Higher system pressure will increase the amount of fuel flow through the injectors at a given metering plate position.

Raising control pressure will provide more back force to the metering plate via back side of the piston in the distributor. Therefore the same cfm of airflow will move the metering plate less.

Then you get more fuel vs plate position but it will take more cfm of air to move the pate the same amount.

Theoretically raise both pressures 20%. You would get something like 100% of the fuel at 80% plate vs 100% plate before due to higher system pressure. And you will get 80% plate movement at the same cfm that moved the plate 100% before due to control pressure. But then you have 20% more plate movement after the cfm that previously maxed it out, and fuel to go along with it.
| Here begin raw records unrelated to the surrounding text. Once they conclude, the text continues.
-- ==== Sys2Proof/Certificates/Slice0/Obligations.lean ====
section
/-! DEFINITION. The statements for the provers, in the order of spec/. Each docstring names the rule it formalises; a
clause that rests on the model's own choice names its log entry. -/

open Sys2Proof Sys2Proof.Machine

/-! ## Encoding (spec/30_encoding.md) -/

/-- R115's examples, and the refused one; then the numbers of the effects (R43), the parameters (R45) and the RDST items
(R276), each in its command values (R108), written out. -/
def Obligations.SpecWordsDecode : Prop :=
  decode 0x00FFFFFFFF = .event (.tick (-1)) ∧ decode 0x0000000064 = .event (.tick 100) ∧
  decode 0x1000000001 = .event (.enc 0b01) ∧ decode 0x2000000004 = .event (.btn 0b000100) ∧
  decode 0x3400000001 = .event (.seten .reverb true) ∧ decode 0x4100000000 = .event (.geten .chorus) ∧
  decode 0x50000003E8 = .event (.setp .delayLen 1000) ∧ decode 0x54FFFFFFFB = .event (.setp .tremDepth (-5)) ∧
  decode 0x6600000000 = .event (.getp .revMix) ∧ decode 0x7300000000 = .event (.rdst .agcGain) ∧
  decode 0x3500000001 = .refusedCmd 0x35 ∧
  [0x30, 0x31, 0x32, 0x33, 0x34].map (fun cmd => decode (EventWord.make cmd 1)) =
    [.delay, .chorus, .tremolo, .bass, .reverb].map (fun e => .event (.seten e true)) ∧
  [0x40, 0x41, 0x42, 0x43, 0x44].map (fun cmd => decode (EventWord.make cmd 0)) =
    [.delay, .chorus, .tremolo, .bass, .reverb].map (fun e => .event (.geten e)) ∧
  [0x50, 0x51, 0x52, 0x53, 0x54, 0x55, 0x56].map (fun cmd => decode (EventWord.make cmd 7)) =
    [.delayLen, .chorusLen, .chorusRate, .tremRate, .tremDepth, .bassGain, .revMix].map (fun p => .event (.setp p 7)) ∧
  [0x60, 0x61, 0x62, 0x63, 0x64, 0x65, 0x66].map (fun cmd => decode (EventWord.make cmd 0)) =
    [.delayLen, .chorusLen, .chorusRate, .tremRate, .tremDepth, .bassGain, .revMix].map (fun p => .event (.getp p)) ∧
  [0x70, 0x71, 0x72, 0x73, 0x74, 0x75, 0x76, 0x77].map (fun cmd => decode (EventWord.make cmd 0)) =
    [.bias, .biasSeeded, .hpfLp, .agcGain, .wrCursor, .samplesWritten, .tickCount, .outLevel].map
      (fun n => .event (.rdst n)) ∧
  [0x78, 0x79, 0x7A, 0x7B, 0x7C, 0x7D, 0x7E, 0x7F].map (fun cmd => decode (EventWord.make cmd 0)) =
    [.encPrev, .lastAny, .anyAccepted, .btnPrev, .phC, .phT, .lpB, .tremInc].map (fun n => .event (.rdst n))

/-- R102, R103, R108, R112: every event of every operand is read back from its word. -/
def Obligations.DecodeOfEncodeIsTheEvent : Prop := ∀ i : Instr, i.wf = true → decode (encode i) = .event i

/-- R102, R105: the word of a decoded event is the word itself, its ignored bits 0; and the event is well formed. -/
def Obligations.EncodeOfDecodeIsTheWordsUsedBits : Prop :=
  ∀ (W : EventWord) (i : Instr), decode W = .event i → encode i = W &&& usedBits W.cmd ∧ i.wf = true

/-- R105 with the formats of R102: two words of one command that agree on the bits the format names decode alike. -/
def Obligations.IgnoredBitsCarryNoMeaning : Prop :=
  ∀ d d' : BitVec 32,
    (d.extractLsb' 0 2 = d'.extractLsb' 0 2 → decode (EventWord.make 0x10 d) = decode (EventWord.make 0x10 d') ∧
      ∃ ab, decode (EventWord.make 0x10 d) = .event (.enc ab)) ∧
    (d.extractLsb' 0 6 = d'.extractLsb' 0 6 → decode (EventWord.make 0x20 d) = decode (EventWord.make 0x20 d') ∧
      ∃ lv, decode (EventWord.make 0x20 d) = .event (.btn lv)) ∧
    (∀ e : Effect, d.getLsbD 0 = d'.getLsbD 0 →
      decode (EventWord.make (0b00110#5 ++ e.id) d) = decode (EventWord.make (0b00110#5 ++ e.id) d') ∧
      ∃ v, decode (EventWord.make (0b00110#5 ++ e.id) d) = .event (.seten e v)) ∧
    (∀ e : Effect, decode (EventWord.make (0b01000#5 ++ e.id) d) = .event (.geten e)) ∧
    (∀ p : Param, decode (EventWord.make (0b0110#4 ++ p.id) d) = .event (.getp p)) ∧
    (∀ n : BitVec 4, decode (EventWord.make (0b0111#4 ++ n) d) = .event (.rdst (Item.ofId n)))

/-- R109, R112: exactly the reserved command values are refused, whatever the data, under their own value. -/
def Obligations.ReservedCommandsDecodeToTheRefusal : Prop :=
  ∀ W : EventWord, decode W = .refusedCmd W.cmd ↔
    (0x01 ≤ W.cmd.toNat ∧ W.cmd.toNat ≤ 0x0F) ∨ (0x11 ≤ W.cmd.toNat ∧ W.cmd.toNat ≤ 0x1F) ∨
    (0x21 ≤ W.cmd.toNat ∧ W.cmd.toNat ≤ 0x2F) ∨ (0x35 ≤ W.cmd.toNat ∧ W.cmd.toNat ≤ 0x3F) ∨
    (0x45 ≤ W.cmd.toNat ∧ W.cmd.toNat ≤ 0x4F) ∨ (0x57 ≤ W.cmd.toNat ∧ W.cmd.toNat ≤ 0x5F) ∨
    (0x67 ≤ W.cmd.toNat ∧ W.cmd.toNat ≤ 0x6F) ∨ 0x80 ≤ W.cmd.toNat

/-- The decoder is the opcode table: an event's word matches a row of its mnemonic, a refused word none, and no word
matches two rows. -/
def Obligations.DecoderAgreesWithTheOpcodeTable : Prop :=
  (∀ (W : EventWord) (i : Instr), decode W = .event i →
    ∃ r ∈ opcodeTable, r.Matches W ∧ r.mnemonic = i.mnemonic) ∧
  (∀ (W : EventWord) (cmd : BitVec 8), decode W = .refusedCmd cmd → cmd = W.cmd ∧ ∀ r ∈ opcodeTable, ¬ r.Matches W) ∧
  (∀ (W : EventWord), ∀ r ∈ opcodeTable, ∀ r' ∈ opcodeTable, r.Matches W → r'.Matches W → r = r')

/-- R113: whatever a line of text stands for is a sequence of events of the block (the syntax's open points: log entry
18). -/
def Obligations.AssembledEventsAreWellFormed : Prop :=
  ∀ (text : List Char) (is : List Instr), Asm.line text = some is → ∀ i ∈ is, i.wf = true

/-! ## Steps, refusals, reset (spec/00_scope.md, spec/60_exceptions.md, spec/70_reset_and_hazards.md) -/

/-- A step takes the first input away and runs the decoded event; the input list is the model's (log entry 3). -/
def Obligations.StepRunsTheDecodedEvent : Prop :=
  ∀ (s : State) (W : EventWord) (rest : List Input) (i : Instr),
    s.pending = .event W :: rest → s.reset_asserted = false → decode W = .event i →
    step s = exec i { s with pending := rest }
Now your system can meter and provide fuel for 20% more intake air at maximum than before.

I dont think that 20% 20% magic is going to work though, probably going to be a bit of trial and error tuning, maybe raise both, test, then adjust system pressure accordingly because its much easier to get at.

But I would think that setting it for more resistance to the metering plate (control pressure) would cause an increase in your intake air restriction having a negative effect on performance, total system VE or whatever.

931 boost sensing WUR lowers control pressure when it senses boost, letting the metering plate move a bit further for the same given cfm, richening the mixture.

System pressure = fuel trying to get through the distributor piston metering slits and out your injectors.
Control pressure = force against the top of the distributor piston, which is what the metering plate actuates, fighting the metering plate against the incoming air trying to move it the opposite direction.

Disclaimer: This could all be completely wrong, just what I think would happen due to my understanding of K-jet..

Oh and the mixture screw on the distributor only adjusts the metering plate arm angle vs the piston.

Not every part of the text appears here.